В первую очередь, трампизм связан с идеей безусловного политического доминирования США в мире. Такое доминирование для трампизма является, одновременно, нормой и отражением реального положения дел в мировой политике. Склонность Трампа и его окружения к подобным декларациям выдаёт в них «детей холодной войны», чьё политическое мышление формировалось в условиях противостояния СССР. Но «дети» эту войну не только пережили, но и выиграли. На их глазах Советский Союз прекратил своё существование. Соответственно, теперь именно США являются единственным мировым политическим лидером и новый мировой порядок должен подчиняться американским правилам. Этот тезис трампизм способен обосновать и, тем самым, превратить в норму: США несли основную нагрузку в противостоянии с СССР, спасли мир от «призрака коммунизма». И уже вследствие этого имеют права определять дальнейший ход истории.
Противники Трампа из других стран неоднократно указывали на то, что современный мир давно уже стал многополярным. На смену биполярности холодной война пришла реальная политическая множественность, в рамках которой былые политические лагеря распались на множество новых конфигураций.
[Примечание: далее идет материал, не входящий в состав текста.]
-- ==== Sys2Proof/Machine/Reserved.lean ====
section
/-! DEFINITION. The reserved command codes (30_encoding R80, 60_exceptions R199). -/

namespace Sys2Proof.Machine

/-- RESERVED_CMD (R80): the request is refused, the block changes no state and writes no STATUS. -/
def execReservedCmd (code : Byte) (_s : State) : Host.Outcome State Fault Refusal :=
  .refused (.reservedCommand code)

end Sys2Proof.Machine
end

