-- ==== Sys2Proof/Machine/Dispatch.lean ====
section
/-! DEFINITION. The dispatch: one arm per row of spec/opcode_table.json. -/

namespace Sys2Proof.Machine

def exec (i : Instr) (s : State) : Host.Outcome State Fault Refusal :=
  match i with
  | .lit v => Sys2Proof.Machine.execLit v s
  | .ref d n => Sys2Proof.Machine.execRef d n s
  | .endOfStream => Sys2Proof.Machine.execEndOfStream s
  | .encInit w l => Sys2Proof.Machine.execEncInit w l s
  | .decInit w l => Sys2Proof.Machine.execDecInit w l s
  | .decInitCap cap w l => Sys2Proof.Machine.execDecInitCap cap w l s
  | .encode x => Sys2Proof.Machine.execEncode x s
  | .decode y => Sys2Proof.Machine.execDecode y s
  | .reservedCmd code => Sys2Proof.Machine.execReservedCmd code s

end Sys2Proof.Machine
end

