/-- A LIT keeps the invariant (R164). -/
theorem State.Inv.execLit (h : s.Inv) {v : Byte} (hexec : execLit v s = .next t) : t.Inv := by
  obtain ⟨hq, r, hr, htruncated | rfl⟩ := execLit_cases hexec
  · exact h.endDecode hq htruncated (.of_reader hr rfl) rfl
  · exact h.decode (by rw [hq]; nofun) (.of_litEffect hr v) (relies_of_dstate nofun nofun nofun)

/-- A well-formed REF keeps the invariant (R165, R167). -/
theorem State.Inv.execRef (h : s.Inv) {d n : Nat} (hwf : (Instr.ref d n).wf s.cfg.wbits s.cfg.lbits = true)
    (hexec : execRef d n s = .next t) : t.Inv := by
  simp only [Instr.wf, Bool.and_eq_true, decide_eq_true_eq] at hwf
  obtain ⟨⟨⟨hd, -⟩, -⟩, hn⟩ := hwf
  obtain ⟨hq, r, hr, htruncated | hdangling | ⟨hle, k, hrun⟩⟩ := execRef_cases hexec
  · exact h.endDecode hq htruncated (.of_reader hr rfl) rfl
  · exact h.endDecode hq hdangling (.of_reader hr rfl) rfl
  · exact hrun.inv (h.decode (by rw [hq]; nofun) (.of_reader hr rfl) ⟨nofun, nofun, fun _ => ⟨hd, hle, hn⟩⟩)

/-- END keeps the invariant (R170). -/
theorem State.Inv.execEndOfStream (h : s.Inv) (hexec : execEndOfStream s = .next t) : t.Inv := by
  obtain ⟨hq, hfinish⟩ := execEndOfStream_cases hexec
  exact h.endDecode hq hfinish (.of_reader (.refl _ _) rfl) rfl

/-! #### The whole machine -/

/-- Every well-formed instruction keeps the invariant. -/
theorem State.Inv.exec (h : s.Inv) {i : Instr} (hwf : i.wf s.cfg.wbits s.cfg.lbits = true)
    (hexec : exec i s = .next t) : t.Inv := by
  cases i with
  | lit v => exact h.execLit hexec
  | ref d n => exact h.execRef hwf hexec
  | endOfStream => exact h.execEndOfStream hexec
  | encInit w l =>
    obtain ⟨hbusy, ⟨c, rfl⟩ | ⟨hlegal, rfl⟩⟩ := execEncInit_cases hexec
    · exact h.raise_invalid c
    · exact h.constructEncoder hbusy hlegal
  | decInit w l => exact h.decoderConstruction hexec
  | decInitCap cap w l => exact h.decoderConstruction hexec
  | encode x => exact h.execEncode hexec
  | decode y => exact h.execDecode hexec
  | reservedCmd code => cases hexec

/-- What stands at a token boundary is well-formed (R73). -/
theorem decodeToken_wf {W L : Nat} {bits rest : List Bool} {i : Instr} (h : decodeToken W L bits = .token i rest) :
    i.wf W L = true := by
  rcases decodeToken_cases W L bits with
    ⟨-, -, htok⟩ | ⟨-, -, htok⟩ | ⟨tag, rest', -, -, ⟨-, htok⟩ | ⟨-, -, htok⟩ | ⟨-, hle, htok⟩⟩ <;>
    rw [htok] at h <;> cases h
  · rfl
  · rfl
  · have hO := bitsToNat_lt (rest'.take W)
    have hF := bitsToNat_lt ((rest'.drop W).take L)
    rw [List.length_take_of_le (by omega)] at hO
    rw [List.length_take_of_le (by simp; omega)] at hF
    simp [Instr.wf, refOffset, refLength, hO, hF]

/-- What a request decodes to is well-formed under every configuration (R79, R80). -/
theorem decodeRequest_wf {r : Request} {i : Instr} (h : decodeRequest r = .ok i) (W L : Nat) : i.wf W L = true := by
  unfold decodeRequest at h
  split at h
  case h_6 =>
    split_ifs at h with hc
    cases h
    simpa [Instr.wf] using hc
  all_goals cases h; rfl

/-- Settles O50, instruction by instruction (`State.Inv.exec`). -/
theorem execKeepsTheInvariant : Obligations.ExecKeepsTheInvariant :=
  fun _ _ _ h hwf hexec => h.exec hwf hexec

/-- Settles O49: a step runs a well-formed instruction (`State.Inv.exec`) or the next action of the operation in
progress, and each keeps the invariant. -/
theorem stepKeepsTheInvariant : Obligations.StepKeepsTheInvariant := by
  intro s t h hstep
  have hinside (hq : s.dec.dstate = .readLit ∨ s.dec.dstate = .readRef ∨ s.dec.dstate = .copy) : t.Inv := by
    rw [step_decodeStep hq] at hstep
    exact h.decodeStep (toOutcome_eq_next.mp hstep)
  have hend (hq : s.dec.dstate = .drained ∨ s.dec.dstate = .failed) : t.Inv := by
    rw [step_finishDecode hq] at hstep
    exact h.finishDecode (h.not_running (by rcases hq with hq | hq <;> simp [hq])) hstep
  match hq : s.dec.dstate with
  | .awaitTag =>
    match htok : decodeToken s.cfg.wbits s.cfg.lbits (pendingBits s.reader) with
    | .token i rest =>
      rw [step_token hq htok] at hstep
      exact h.exec (decodeToken_wf htok) hstep
    | .truncated =>
      rw [step_truncated hq htok] at hstep
      obtain ⟨r, hr, htruncated⟩ := truncatedFetch_cases hstep
      exact h.endDecode hq htruncated (.of_reader hr rfl) rfl
  | .readLit => exact hinside (.inl hq)
  | .readRef => exact hinside (.inr (.inl hq))
  | .copy => exact hinside (.inr (.inr hq))
  | .drained => exact hend (.inl hq)
  | .failed => exact hend (.inr hq)
  | .idle =>
    cases hrun : s.enc.running with
    | true =>
      rw [step_continueEncode hq hrun] at hstep
      exact h.continueEncode hrun hstep
    | false =>
      have hbusy : s.busy = false := busy_eq_false.mpr ⟨hq, hrun⟩
      match hreq : s.requests with
      | [] =>
        rw [step_waiting hbusy hreq] at hstep
        cases hstep
        exact h
      | r :: rest =>
        match hdecode : decodeRequest r with
        | .ok i =>
          rw [step_request hbusy hreq hdecode] at hstep
          exact State.Inv.exec (s := { s with requests := rest }) h (decodeRequest_wf hdecode _ _) hstep
        | .error e =>
          rw [step_badRequest hbusy hreq hdecode] at hstep
          cases hstep
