-- ==== Sys2Proof/Machine/Outputs.lean ====
section
/-! DEFINITION. What the machine hands out, as functions of the state: the outcome of a `Step()`, the snapshot of a `Deliver()`, the
tone (spec R8, R13, R160, R174, R176). -/

namespace Sys2Proof.Machine

/-- The PC directive of an instruction (R8). -/
inductive Directive where
  | plus2
  | plus4
  | jump (target : Word)
  | hold
deriving DecidableEq, Repr

/-- What a directive makes of PC (R8, R13). -/
def Directive.apply (d : Directive) (pc : Word) : Word :=
  match d with
  | .plus2 => pc + 2
  | .plus4 => pc + 4
  | .jump target => target
  | .hold => pc

/-- The directive of a skip (R104). -/
def skipDirective (cond : Bool) : Directive := if cond then .plus4 else .plus2

/-- The directive of an instruction that does not fault (R13). -/
def directive (i : Instr) (s : State) : Directive :=
  match i with
  | .jp nnn => .jump (zextAddr nnn)
  | .call nnn => .jump (zextAddr nnn)
  | .ret => .jump s.top
  | .jpV0 nnn => .jump (zextAddr nnn + zext16 (s.reg 0))
  | .seImm x kk => skipDirective (s.reg x == kk)
  | .sneImm x kk => skipDirective (s.reg x != kk)
  | .seReg x y => skipDirective (s.reg x == s.reg y)
  | .sneReg x y => skipDirective (s.reg x != s.reg y)
  | .skp x => skipDirective (s.key (keyNumber s x))
  | .sknp x => skipDirective (!s.key (keyNumber s x))
  | .ldKey _ => .hold
  | .cls => .plus2
  | .ldImm _ _ => .plus2
  | .addImm _ _ => .plus2
  | .ldReg _ _ => .plus2
  | .orReg _ _ => .plus2
  | .andReg _ _ => .plus2
  | .xorReg _ _ => .plus2
  | .addReg _ _ => .plus2
  | .sub _ _ => .plus2
  | .shr _ _ => .plus2
  | .subn _ _ => .plus2
  | .shl _ _ => .plus2
  | .ldI _ => .plus2
  | .rnd _ _ => .plus2
  | .drw _ _ _ => .plus2
  | .ldFromDT _ => .plus2
  | .ldDT _ => .plus2
  | .ldST _ => .plus2
  | .addI _ => .plus2
  | .ldFont _ => .plus2
  | .bcd _ => .plus2
  | .stRegs _ => .plus2
  | .ldRegs _ => .plus2

/-- The execute-stage check of an instruction, `none` where it has none or passes it (R167). -/
def executeCheck (i : Instr) (s : State) : FaultRecord :=
  match i with
  | .call nnn => callCheck nnn s
  | .ret => retCheck s
  | .drw _ _ n => spanCheck n.toNat s
  | .bcd _ => spanCheck 3 s
  | .stRegs x => spanCheck (x.val + 1) s
  | .ldRegs x => spanCheck (x.val + 1) s
  | .skp x => keyCheck x s
  | .sknp x => keyCheck x s
  | .cls => .none
  | .jp _ => .none
  | .seImm _ _ => .none
  | .sneImm _ _ => .none
  | .seReg _ _ => .none
  | .ldImm _ _ => .none
  | .addImm _ _ => .none
  | .ldReg _ _ => .none
  | .orReg _ _ => .none
  | .andReg _ _ => .none
  | .xorReg _ _ => .none
  | .addReg _ _ => .none
  | .sub _ _ => .none
  | .shr _ _ => .none
  | .subn _ _ => .none
  | .shl _ _ => .none
  | .sneReg _ _ => .none
  | .ldI _ => .none
  | .jpV0 _ => .none
  | .rnd _ _ => .none
  | .ldFromDT _ => .none
  | .ldKey _ => .none
  | .ldDT _ => .none
  | .ldST _ => .none
  | .addI _ => .none
  | .ldFont _ => .none

/-- `StepOutcome` (R8, D2): `Ok` with its directive, `Hold`, `Warning(UnknownInstruction, w, pc)` or `Faulted(cause)`. -/
inductive StepOutcome where
  | ok (d : Directive)
  | hold
  | warning (w pc : Word)
  | faulted (f : FaultRecord)
deriving DecidableEq, Repr

/-- The outcome of an instruction: the fault it raises, or its directive, `hold` being `Hold` (R8). -/
def instrOutcome (i : Instr) (s : State) : StepOutcome :=
  match executeCheck i s with
  | .none =>
    match directive i s with
    | .hold => .hold
    | d => .ok d
  | f => .faulted f

/-- What `Step()` returns from a state (R8, R154, R165, R168). -/
def stepOutcome (s : State) : StepOutcome :=
  match s.run with
  | .faulted => .faulted s.fault
  | .awaitingKey => .hold
  | .running =>
    if canFetch s then
      match decode (fetchWord s) with
      | .instr i => instrOutcome i s
      | .unknown w => .warning w s.PC
    else .faulted (fetchFault s)

/-- The numeric cause code of a fault (R160, D3). -/
def FaultRecord.code : FaultRecord → Nat
  | .none => 0
  | .stackOverflow _ _ => 1
  | .stackUnderflow _ => 2
  | .addressOutOfRange _ _ => 3
  | .keyIndexOutOfRange _ _ => 4

/-- The address of the instruction that faulted, where there is one (R160). -/
def FaultRecord.pc? : FaultRecord → Option Word
  | .none => Option.none
  | .stackOverflow pc _ => some pc
  | .stackUnderflow pc => some pc
  | .addressOutOfRange pc _ => some pc
  | .keyIndexOutOfRange pc _ => some pc

/-- The framebuffer snapshot that a `Deliver()` in this state hands to the render adapter, if it hands one (R174). -/
def delivery (s : State) : Option Framebuffer := if s.redrawPending then some s.FB else none

/-- `tone = (ST > 0)`, the output to the audio adapter (R176). -/
def tone (s : State) : Bool := decide (s.ST.toNat > 0)

end Sys2Proof.Machine
end

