/-- R87, R80(d): `8xy4` stores the sum modulo 256 and sets VF to the carry; with `x = 0xF` the sum remains in VF (the spec's
decision D6); operands are those of the state before, VF as `V[y]` included; nothing else changes but PC. -/
def Obligations.AddSetsCarry : Prop :=
  ∀ (s : State) (x y : Reg), ∃ t, exec (.addReg x y) s = .next t ∧ t = { s with V := t.V, PC := s.PC + 2 } ∧
    t.V[x].toNat = (s.V[x].toNat + s.V[y].toNat) % 256 ∧
    (x ≠ 15 → t.V[(15 : Reg)] = if s.V[x].toNat + s.V[y].toNat > 255 then 1#8 else 0#8) ∧
    (∀ r : Reg, r ≠ x → r ≠ 15 → t.V[r] = s.V[r])

/-- R88, R90, R80(c), conflict C6: the subtractions store the difference modulo 256 and set VF to 1 exactly when the minuend is
strictly greater, so that equal operands give 0; with `x = 0xF` the difference remains (the spec's decision D6). -/
def Obligations.SubtractFlagIsStrict : Prop :=
  ∀ (s : State) (x y : Reg),
    (∃ t, exec (.sub x y) s = .next t ∧ t = { s with V := t.V, PC := s.PC + 2 } ∧
      t.V[x].toNat = (256 + s.V[x].toNat - s.V[y].toNat) % 256 ∧
      (x ≠ 15 → t.V[(15 : Reg)] = if s.V[x].toNat > s.V[y].toNat then 1#8 else 0#8) ∧
      (∀ r : Reg, r ≠ x → r ≠ 15 → t.V[r] = s.V[r])) ∧
    (∃ t, exec (.subn x y) s = .next t ∧ t = { s with V := t.V, PC := s.PC + 2 } ∧
      t.V[x].toNat = (256 + s.V[y].toNat - s.V[x].toNat) % 256 ∧
      (x ≠ 15 → t.V[(15 : Reg)] = if s.V[y].toNat > s.V[x].toNat then 1#8 else 0#8) ∧
      (∀ r : Reg, r ≠ x → r ≠ 15 → t.V[r] = s.V[r]))

/-- R89, R91: the shifts work on `V[x]` in place, VF receives the bit shifted out, and `V[y]` is neither read nor written (the
spec's decisions D6, D7): the result is the same for every `y`. -/
def Obligations.ShiftsWorkInPlace : Prop :=
  ∀ (s : State) (x y : Reg),
    (∃ t, exec (.shr x y) s = .next t ∧ t = { s with V := t.V, PC := s.PC + 2 } ∧
      t.V[x].toNat = s.V[x].toNat / 2 ∧
      (x ≠ 15 → t.V[(15 : Reg)].toNat = s.V[x].toNat % 2) ∧
      (∀ r : Reg, r ≠ x → r ≠ 15 → t.V[r] = s.V[r]) ∧
      (∀ z : Reg, exec (.shr x z) s = .next t)) ∧
    (∃ t, exec (.shl x y) s = .next t ∧ t = { s with V := t.V, PC := s.PC + 2 } ∧
      t.V[x].toNat = 2 * s.V[x].toNat % 256 ∧
      (x ≠ 15 → t.V[(15 : Reg)].toNat = s.V[x].toNat / 128) ∧
      (∀ r : Reg, r ≠ x → r ≠ 15 → t.V[r] = s.V[r]) ∧
      (∀ z : Reg, exec (.shl x z) s = .next t))

/-- R92: `Cxkk` writes the drawn byte masked by `kk`: a bit clear in `kk` is clear in the result, whatever was drawn, and for every
draw `r` the masked byte is what is written. The draw is the free value of log entry 6. -/
def Obligations.RandomIsMasked : Prop :=
  ∀ (s : State) (x : Reg) (kk : Byte),
    exec (.rnd x kk) s = .next { s with
      V := s.V.set x (Config.draw8 s.draws &&& kk), PC := s.PC + 2, draws := s.draws + 1 } ∧
    (∀ r : Byte, randomEffect x kk r s = { s with V := s.V.set x (r &&& kk), PC := s.PC + 2 }) ∧
    (∀ t, exec (.rnd x kk) s = .next t → ∀ b, kk.getLsbD b = false → t.V[x].getLsbD b = false)

/-- R11: the flag writers leave 0 or 1 in VF (with `x = 0xF` the five arithmetic ones leave the result instead, R80(d)). -/
def Obligations.FlagIsZeroOrOne : Prop :=
  (∀ (s t : State) (x y : Reg) (i : Instr), i ∈ [.addReg x y, .sub x y, .subn x y, .shr x y, .shl x y] →
    x ≠ 15 → exec i s = .next t → t.V[(15 : Reg)] = 0#8 ∨ t.V[(15 : Reg)] = 1#8) ∧
  (∀ (s t : State) (x y : Reg) (n : Nibble), exec (.drw x y n) s = .next t → t.run = .faulted ∨
    t.V[(15 : Reg)] = 0#8 ∨ t.V[(15 : Reg)] = 1#8)

/-! ## Control flow (41_control_flow.md) -/

/-- R100: `1nnn`, the word 0x1000 plus the address, sets PC to the 12-bit address in the low 12 bits of the instruction, with no
increment, no flag, no check of the target and no exception; a target that cannot be fetched faults at the next `Step()`; a jump
to its own address stands. -/
def Obligations.JumpSetsPC : Prop :=
  (∀ nnn : Addr12, (encode (.jp nnn)).toNat = 0x1000 + nnn.toNat ∧ decode (encode (.jp nnn)) = .instr (.jp nnn)) ∧
  (∀ (s : State) (nnn : Addr12), exec (.jp nnn) s = .next { s with PC := nnn.setWidth 16 }) ∧
  (∀ (s t : State) (nnn : Addr12), s.run = .running → exec (.jp nnn) s = .next t → nnn.toNat = 0xFFF →
    fire .step t = .next { t with run := .faulted, fault := .addressOutOfRange 0xFFF#16 0x1000 }) ∧
  (∀ (s : State) (nnn : Addr12), s.PC = nnn.setWidth 16 → exec (.jp nnn) s = .next s)

/-- R101, R14: `2nnn` with fewer than 16 entries held pushes the address of the next instruction and jumps; the other entries and
all else are unchanged. -/
def Obligations.CallPushesReturnAddress : Prop :=
  ∀ (s : State) (nnn : Addr12) (h : s.sp.val < 16), ∃ t, exec (.call nnn) s = .next t ∧
    t = { s with PC := nnn.setWidth 16, sp := t.sp, stack := t.stack } ∧
    t.sp.val = s.sp.val + 1 ∧ t.stack[s.sp.val] = s.PC + 2 ∧
    (∀ j : Fin 16, j.val ≠ s.sp.val → t.stack[j] = s.stack[j])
С этой точки зрения декларации трампизма противоречат принципу реальности, они – глубинно нереалистичны. Но подобное возражение содержит глубинное структурное противоречие. У каждой из новых политических конфигураций – свои собственные цели, представления о себе и, соответственно, понимание того, что реалистично, а что нет. Принцип реальности, формально взывающий к объективности, является такой же конструкцией, как и все остальные принципы. Реальность – это то, что мы признаём действительно существующим. В условиях многополярного мира рождается множество конкурирующих друг с другом пониманий реального, и когда Европа, Россия или Третий мир призывали Америку «оценить ситуацию объективно», они забывали, что «объективный взгляд» у каждого свой.
Что мог и может противопоставить трампизм всем декларациям о многополярности вместе взятым? Немного, по сути – всего два тезиса, но эти тезисы, на первый взгляд, крайне убедительны: США, если судить по размерам мировых доходов, имеют самую мощную армию в мире, и доллар является мировой валютой. Именно поэтому Трамп искренне удивлялся, когда та же Западная Европа отказывалась подчиняться директивам из Вашингтона.
Но при всей убедительности «объективных доводов» Дональда Трампа, в его позиции по этому вопросу есть как минимум один слабый элемент, и связан он с американским долларом. Как только доллар превратился в мировую валюту, он перестал принадлежать исключительно Америке. Посредством такого доллара была создана новая модификация капиталистической мировой экономики. И доллар стал её важнейшим элементом. Безусловно, и в настоящее время США получают основную выгоду от такого статуса своей денежной единицы, но этот статус, одновременно, полагает жёсткие границы возможного для американской внешней политики: любая попытка изменить посредством давления существующие экономические диспозиции, незамедлительно чувствуется во всех сферах жизни мировой экономики. Давление усиливает внутри системы состояние внутренней неопределённости, которое, в свою очередь, отражается и на положении мировой валюты, т. е. того же доллара.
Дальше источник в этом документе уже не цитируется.